# Rezepturverwaltung für 3 getrennte Anlagen



## Heppo (22 Mai 2007)

Hallo Kolleginnen und Kollegen,

ich habe 3 gleiche Anlagen mit S7 300 (ohne DP) und OP17. In dem OP gibt es eine Rezepturverwaltung.

Nun sollen alle 3 Anlagen auf die gleichen Daten schauen. 
Grund 1: Es muß nur noch einmal ein Datensatz eingegeben werden.
Grund 2: Das OP hat zu wenig Speicher
Grund 3: Die OP´s gehen kaputt, sämtliche Daten müssen mit Hand umständlich wieder eingetippt werden.

Nun habe ich gedacht, eine zusätzliche 300er als Rezeptträger auf die alle mittels Globaldaten MPI schauen. Aber, da gibt es bestimmt noch bessere Lösungen. Z. B. ein großes Panel. Kann man auch Exceldaten in irgendeiner Form in die Rezepturen einlesen?

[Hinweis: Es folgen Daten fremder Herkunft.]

-- ==== Sys2Proof/Machine/Core.lean ====
section
/-! DEFINITION. The machine behind the host's interface. -/

def Sys2Proof.core : Host.Core :=
  { State := Sys2Proof.Machine.State, Fault := Sys2Proof.Machine.Fault,
    Refusal := Sys2Proof.Machine.Refusal, step := Sys2Proof.Machine.step,
    reset := Sys2Proof.Machine.State.reset }
end

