-- ==== Sys2Proof/Laws/Marks.lean ====
section
/-! SUPPORT. The set `viol`: what marking adds, that nothing is removed, and what `checked` answers. -/

namespace Sys2Proof.Machine

theorem mem_addMark {ms : List Violation} {v u : Violation} : u ∈ addMark ms v ↔ u ∈ ms ∨ u = v := by
  unfold addMark
  split
  · next h => exact ⟨.inl, fun g => g.elim id fun e => e ▸ h⟩
  · simp

/-- "All the causes that apply are added" (R135), and nothing else. -/
theorem mem_addMarks {ms cs : List Violation} {u : Violation} :
    u ∈ addMarks ms cs ↔ u ∈ ms ∨ u ∈ cs := by
  induction cs generalizing ms with
  | nil => simp [addMarks]
  | cons c cs ih => rw [addMarks, ih, mem_addMark, List.mem_cons]; tauto

theorem addMark_nodup {ms : List Violation} (h : ms.Nodup) (v : Violation) : (addMark ms v).Nodup := by
  unfold addMark
  split
  · exact h
  · next hv => exact List.nodup_append.2 ⟨h, by simp, by
      intro a ha b hb e
      rw [List.mem_singleton] at hb
      exact hv (hb ▸ e ▸ ha)⟩

/-- Marking keeps `viol` a set (R21). -/
theorem addMarks_nodup {ms : List Violation} (h : ms.Nodup) (cs : List Violation) :
    (addMarks ms cs).Nodup := by
  induction cs generalizing ms with
  | nil => exact h
  | cons c cs ih => exact ih (addMark_nodup h c)

/-- `checked` goes on exactly when no cause is a "refuse" code (R135). -/
theorem checked_next {cs : List Violation} {k : State → Host.Outcome State Fault Refusal} {s t : State}
    (h : checked cs k s = .next t) : (∀ v ∈ cs, v.refuses = false) ∧ k (s.violate cs) = .next t := by
  unfold checked at h
  split at h
  · cases h
  · next hc => exact ⟨fun v hv => by simpa using fun hr => hc (List.any_eq_true.2 ⟨v, hv, hr⟩), h⟩

theorem checked_pass {cs : List Violation} (k : State → Host.Outcome State Fault Refusal) (s : State)
    (h : ∀ v ∈ cs, v.refuses = false) : checked cs k s = k (s.violate cs) := by
  unfold checked
  rw [if_neg]
  intro hc
  obtain ⟨v, hv, hr⟩ := List.any_eq_true.1 hc
  rw [h v hv] at hr
  cases hr

theorem checked_refuse {cs : List Violation} (k : State → Host.Outcome State Fault Refusal) (s : State)
    {v : Violation} (hv : v ∈ cs) (hr : v.refuses = true) :
    checked cs k s = .refused (.violated (addMarks s.viol cs)) := by
  unfold checked
  rw [if_pos (List.any_eq_true.2 ⟨v, hv, hr⟩)]
  rfl

theorem mem_colorCause {c : Nat} {v : Violation} : v ∈ colorCause c ↔ 7 < c ∧ v = .color c := by
  unfold colorCause; split <;> simp <;> omega

theorem mem_cellCause {x y : Coord} {v : Violation} :
    v ∈ cellCause x y ↔ cellInRange x y = false ∧ v = .cell x y := by
  unfold cellCause; split <;> simp_all

theorem mem_unresolvedCause {r : Bool} {a : Address} {v : Violation} :
    v ∈ unresolvedCause r a ↔ r = false ∧ v = .unresolved a := by
  unfold unresolvedCause; split <;> simp_all

theorem mem_addrCause {cfg : Config} {a : Address} {v : Violation} :
    v ∈ addrCause cfg a ↔ validAddr cfg a = false ∧ v = .addr a := by
  unfold addrCause; split <;> simp_all

theorem mem_entityCause {y : Coord} {v : Violation} : v ∈ entityCause y ↔ 24 ≤ y.toNat ∧ v = .entity y := by
  unfold entityCause; split <;> simp <;> omega

end Sys2Proof.Machine
end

Oder eine günstige Visualisierung, da währe ich für Vorschläge offen. Schnittstelle ist im Augenblick erst mal die MPI vorgesehen, klar, die Kosten.

Schönen Gruß, Heppo


----------



## Larry Laffer (22 Mai 2007)

Hallo Heppo,
du könntest alle SPS'en miteinander vernetzen und einen PC mit Visualisierung drüber hängen und dann von allen die Daten einsammeln und auch in ExCel abspeichern.
Bei der Art der Vernetzung gibt es natürlich mehrere Möglichkeiten. Am Besten, du schiesst dich erstmal preislich und technisch auf etwas ein. Dann muss man weiter sehen ...


----------



## jabba (22 Mai 2007)

Hallo heppo,

die Kosten sind natürlich das größte Problem, und deine Lösung gehört bestimmt schon zu den günstigen.
Wie sieht es mit dem Speicher in den CPU´s aus, welche Type.
Ich hab immer alle Rezepte in der CPU, ist nach meiner Meinung zwar aufwendiger aber flexibler als die Rezepte im OP (Ausser die Möglichkeit auf die Card zu speichern)
Über die Globaldaten würde ich nicht gehen, sondern bei Rezepturwechsel die Daten senden. Eventuell könnte man auf Tastendruck oder nach Zeit, immer alle Rezepte an alle Senden.
Die Lösung mit dem PC ist natürlich optimal, aber nicht jedermann´s Sache.


----------



## Markus (23 Mai 2007)

habe rezepte auch immer in der cpu, hervorragend eignet sich dafür der speicher auf den neuen mmc karten.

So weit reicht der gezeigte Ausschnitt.